DIRECTIONS FOR THIS TASK:
Reproduce all of the records exactly.

RECORDED DATA:

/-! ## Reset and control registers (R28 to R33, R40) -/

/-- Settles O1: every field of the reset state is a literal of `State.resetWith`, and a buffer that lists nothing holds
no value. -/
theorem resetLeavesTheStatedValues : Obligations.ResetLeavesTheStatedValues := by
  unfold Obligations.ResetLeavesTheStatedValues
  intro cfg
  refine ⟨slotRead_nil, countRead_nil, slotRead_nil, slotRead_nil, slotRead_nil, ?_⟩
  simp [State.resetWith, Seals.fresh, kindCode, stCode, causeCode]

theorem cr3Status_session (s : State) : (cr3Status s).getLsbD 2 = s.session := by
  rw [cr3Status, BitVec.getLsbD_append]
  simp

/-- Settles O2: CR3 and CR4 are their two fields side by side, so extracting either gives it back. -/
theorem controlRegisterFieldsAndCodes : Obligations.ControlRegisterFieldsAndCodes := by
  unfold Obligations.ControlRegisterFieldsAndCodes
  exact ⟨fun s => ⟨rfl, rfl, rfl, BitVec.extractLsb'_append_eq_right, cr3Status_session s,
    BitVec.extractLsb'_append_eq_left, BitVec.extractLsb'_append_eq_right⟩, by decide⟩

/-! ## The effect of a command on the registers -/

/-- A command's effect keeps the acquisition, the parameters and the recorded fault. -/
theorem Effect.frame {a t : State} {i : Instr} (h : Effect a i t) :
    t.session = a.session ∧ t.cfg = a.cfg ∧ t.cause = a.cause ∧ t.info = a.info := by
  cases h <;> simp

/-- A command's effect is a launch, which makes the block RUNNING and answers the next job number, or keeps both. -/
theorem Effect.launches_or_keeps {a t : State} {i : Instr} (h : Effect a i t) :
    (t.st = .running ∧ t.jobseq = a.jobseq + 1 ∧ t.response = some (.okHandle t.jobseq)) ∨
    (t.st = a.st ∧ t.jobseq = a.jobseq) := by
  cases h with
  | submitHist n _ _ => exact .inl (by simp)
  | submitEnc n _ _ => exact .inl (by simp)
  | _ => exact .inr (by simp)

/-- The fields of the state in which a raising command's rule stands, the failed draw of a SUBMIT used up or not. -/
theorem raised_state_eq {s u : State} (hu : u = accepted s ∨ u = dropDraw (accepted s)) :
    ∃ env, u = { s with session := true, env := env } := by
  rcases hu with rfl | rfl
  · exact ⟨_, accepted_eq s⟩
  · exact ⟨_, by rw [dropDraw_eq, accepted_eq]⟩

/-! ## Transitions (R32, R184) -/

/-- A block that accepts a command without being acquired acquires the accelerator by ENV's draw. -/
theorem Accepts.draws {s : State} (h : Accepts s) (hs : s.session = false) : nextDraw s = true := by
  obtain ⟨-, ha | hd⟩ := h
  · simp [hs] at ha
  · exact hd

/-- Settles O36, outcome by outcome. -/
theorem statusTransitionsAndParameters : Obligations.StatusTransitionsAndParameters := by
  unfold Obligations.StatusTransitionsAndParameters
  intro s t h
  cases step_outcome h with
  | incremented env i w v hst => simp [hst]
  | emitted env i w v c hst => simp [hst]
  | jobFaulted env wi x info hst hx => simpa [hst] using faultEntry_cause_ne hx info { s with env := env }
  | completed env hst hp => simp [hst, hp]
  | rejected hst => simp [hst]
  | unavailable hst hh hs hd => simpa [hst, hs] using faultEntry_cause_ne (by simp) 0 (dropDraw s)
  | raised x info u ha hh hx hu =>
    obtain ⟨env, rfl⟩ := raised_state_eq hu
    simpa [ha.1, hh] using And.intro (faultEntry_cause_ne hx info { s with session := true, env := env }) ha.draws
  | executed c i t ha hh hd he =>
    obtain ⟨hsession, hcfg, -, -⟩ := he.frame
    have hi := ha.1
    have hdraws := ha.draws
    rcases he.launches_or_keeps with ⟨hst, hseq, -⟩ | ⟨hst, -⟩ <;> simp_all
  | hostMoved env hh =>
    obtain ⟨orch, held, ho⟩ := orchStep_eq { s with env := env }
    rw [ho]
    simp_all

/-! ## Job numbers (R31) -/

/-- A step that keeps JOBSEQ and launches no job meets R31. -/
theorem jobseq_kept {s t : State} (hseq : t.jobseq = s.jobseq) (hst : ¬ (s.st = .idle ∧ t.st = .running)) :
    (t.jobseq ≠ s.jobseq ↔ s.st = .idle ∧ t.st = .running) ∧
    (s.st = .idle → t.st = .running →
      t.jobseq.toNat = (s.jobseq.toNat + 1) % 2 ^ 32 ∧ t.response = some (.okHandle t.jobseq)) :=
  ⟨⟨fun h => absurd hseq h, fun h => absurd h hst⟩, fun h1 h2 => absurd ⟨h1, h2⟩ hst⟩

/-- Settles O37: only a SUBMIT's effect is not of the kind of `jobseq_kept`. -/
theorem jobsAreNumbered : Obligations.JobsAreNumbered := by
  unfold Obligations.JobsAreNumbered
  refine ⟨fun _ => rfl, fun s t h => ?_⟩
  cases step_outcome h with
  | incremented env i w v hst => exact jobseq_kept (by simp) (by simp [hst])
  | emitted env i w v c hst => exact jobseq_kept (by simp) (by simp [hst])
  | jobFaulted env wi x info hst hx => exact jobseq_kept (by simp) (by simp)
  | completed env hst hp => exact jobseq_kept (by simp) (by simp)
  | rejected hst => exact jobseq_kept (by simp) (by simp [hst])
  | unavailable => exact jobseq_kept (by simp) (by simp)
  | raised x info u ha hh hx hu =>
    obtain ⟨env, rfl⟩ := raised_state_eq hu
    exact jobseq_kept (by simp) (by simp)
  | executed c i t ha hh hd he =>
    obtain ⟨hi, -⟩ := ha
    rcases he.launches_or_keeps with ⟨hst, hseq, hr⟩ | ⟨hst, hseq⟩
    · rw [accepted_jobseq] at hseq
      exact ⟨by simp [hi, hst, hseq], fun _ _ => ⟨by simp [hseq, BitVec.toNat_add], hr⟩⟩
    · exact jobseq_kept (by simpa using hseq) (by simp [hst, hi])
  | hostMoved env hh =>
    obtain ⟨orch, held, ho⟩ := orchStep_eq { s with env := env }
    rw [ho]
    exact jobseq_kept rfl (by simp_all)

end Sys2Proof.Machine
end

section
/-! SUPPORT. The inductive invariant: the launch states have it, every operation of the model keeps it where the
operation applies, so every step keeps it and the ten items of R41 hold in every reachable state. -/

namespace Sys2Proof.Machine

TASK OUTPUT:
/-! ## Reset and control registers (R28 to R33, R40) -/

/-- Settles O1: every field of the reset state is a literal of `State.resetWith`, and a buffer that lists nothing holds
no value. -/
theorem resetLeavesTheStatedValues : Obligations.ResetLeavesTheStatedValues := by
  unfold Obligations.ResetLeavesTheStatedValues
  intro cfg
  refine ⟨slotRead_nil, countRead_nil, slotRead_nil, slotRead_nil, slotRead_nil, ?_⟩
  simp [State.resetWith, Seals.fresh, kindCode, stCode, causeCode]

theorem cr3Status_session (s : State) : (cr3Status s).getLsbD 2 = s.session := by
  rw [cr3Status, BitVec.getLsbD_append]
  simp

/-- Settles O2: CR3 and CR4 are their two fields side by side, so extracting either gives it back. -/
theorem controlRegisterFieldsAndCodes : Obligations.ControlRegisterFieldsAndCodes := by
  unfold Obligations.ControlRegisterFieldsAndCodes
  exact ⟨fun s => ⟨rfl, rfl, rfl, BitVec.extractLsb'_append_eq_right, cr3Status_session s,
    BitVec.extractLsb'_append_eq_left, BitVec.extractLsb'_append_eq_right⟩, by decide⟩

/-! ## The effect of a command on the registers -/

/-- A command's effect keeps the acquisition, the parameters and the recorded fault. -/
theorem Effect.frame {a t : State} {i : Instr} (h : Effect a i t) :
    t.session = a.session ∧ t.cfg = a.cfg ∧ t.cause = a.cause ∧ t.info = a.info := by
  cases h <;> simp

/-- A command's effect is a launch, which makes the block RUNNING and answers the next job number, or keeps both. -/
theorem Effect.launches_or_keeps {a t : State} {i : Instr} (h : Effect a i t) :
    (t.st = .running ∧ t.jobseq = a.jobseq + 1 ∧ t.response = some (.okHandle t.jobseq)) ∨
    (t.st = a.st ∧ t.jobseq = a.jobseq) := by
  cases h with
  | submitHist n _ _ => exact .inl (by simp)
  | submitEnc n _ _ => exact .inl (by simp)
  | _ => exact .inr (by simp)

/-- The fields of the state in which a raising command's rule stands, the failed draw of a SUBMIT used up or not. -/
theorem raised_state_eq {s u : State} (hu : u = accepted s ∨ u = dropDraw (accepted s)) :
    ∃ env, u = { s with session := true, env := env } := by
  rcases hu with rfl | rfl
  · exact ⟨_, accepted_eq s⟩
  · exact ⟨_, by rw [dropDraw_eq, accepted_eq]⟩

/-! ## Transitions (R32, R184) -/

/-- A block that accepts a command without being acquired acquires the accelerator by ENV's draw. -/
theorem Accepts.draws {s : State} (h : Accepts s) (hs : s.session = false) : nextDraw s = true := by
  obtain ⟨-, ha | hd⟩ := h
  · simp [hs] at ha
  · exact hd

/-- Settles O36, outcome by outcome. -/
theorem statusTransitionsAndParameters : Obligations.StatusTransitionsAndParameters := by
  unfold Obligations.StatusTransitionsAndParameters
  intro s t h
  cases step_outcome h with
  | incremented env i w v hst => simp [hst]
  | emitted env i w v c hst => simp [hst]
  | jobFaulted env wi x info hst hx => simpa [hst] using faultEntry_cause_ne hx info { s with env := env }
  | completed env hst hp => simp [hst, hp]
  | rejected hst => simp [hst]
  | unavailable hst hh hs hd => simpa [hst, hs] using faultEntry_cause_ne (by simp) 0 (dropDraw s)
  | raised x info u ha hh hx hu =>
    obtain ⟨env, rfl⟩ := raised_state_eq hu
    simpa [ha.1, hh] using And.intro (faultEntry_cause_ne hx info { s with session := true, env := env }) ha.draws
  | executed c i t ha hh hd he =>
    obtain ⟨hsession, hcfg, -, -⟩ := he.frame
    have hi := ha.1
    have hdraws := ha.draws
    rcases he.launches_or_keeps with ⟨hst, hseq, -⟩ | ⟨hst, -⟩ <;> simp_all
  | hostMoved env hh =>
    obtain ⟨orch, held, ho⟩ := orchStep_eq { s with env := env }
    rw [ho]
    simp_all

/-! ## Job numbers (R31) -/

/-- A step that keeps JOBSEQ and launches no job meets R31. -/
theorem jobseq_kept {s t : State} (hseq : t.jobseq = s.jobseq) (hst : ¬ (s.st = .idle ∧ t.st = .running)) :
    (t.jobseq ≠ s.jobseq ↔ s.st = .idle ∧ t.st = .running) ∧
    (s.st = .idle → t.st = .running →
      t.jobseq.toNat = (s.jobseq.toNat + 1) % 2 ^ 32 ∧ t.response = some (.okHandle t.jobseq)) :=
  ⟨⟨fun h => absurd hseq h, fun h => absurd h hst⟩, fun h1 h2 => absurd ⟨h1, h2⟩ hst⟩

/-- Settles O37: only a SUBMIT's effect is not of the kind of `jobseq_kept`. -/
theorem jobsAreNumbered : Obligations.JobsAreNumbered := by
  unfold Obligations.JobsAreNumbered
  refine ⟨fun _ => rfl, fun s t h => ?_⟩
  cases step_outcome h with
  | incremented env i w v hst => exact jobseq_kept (by simp) (by simp [hst])
  | emitted env i w v c hst => exact jobseq_kept (by simp) (by simp [hst])
  | jobFaulted env wi x info hst hx => exact jobseq_kept (by simp) (by simp)
  | completed env hst hp => exact jobseq_kept (by simp) (by simp)
  | rejected hst => exact jobseq_kept (by simp) (by simp [hst])
  | unavailable => exact jobseq_kept (by simp) (by simp)
  | raised x info u ha hh hx hu =>
    obtain ⟨env, rfl⟩ := raised_state_eq hu
    exact jobseq_kept (by simp) (by simp)
  | executed c i t ha hh hd he =>
    obtain ⟨hi, -⟩ := ha
    rcases he.launches_or_keeps with ⟨hst, hseq, hr⟩ | ⟨hst, hseq⟩
    · rw [accepted_jobseq] at hseq
      exact ⟨by simp [hi, hst, hseq], fun _ _ => ⟨by simp [hseq, BitVec.toNat_add], hr⟩⟩
    · exact jobseq_kept (by simpa using hseq) (by simp [hst, hi])
  | hostMoved env hh =>
    obtain ⟨orch, held, ho⟩ := orchStep_eq { s with env := env }
    rw [ho]
    exact jobseq_kept rfl (by simp_all)

end Sys2Proof.Machine
end

section
/-! SUPPORT. The inductive invariant: the launch states have it, every operation of the model keeps it where the
operation applies, so every step keeps it and the ten items of R41 hold in every reachable state. -/

namespace Sys2Proof.Machine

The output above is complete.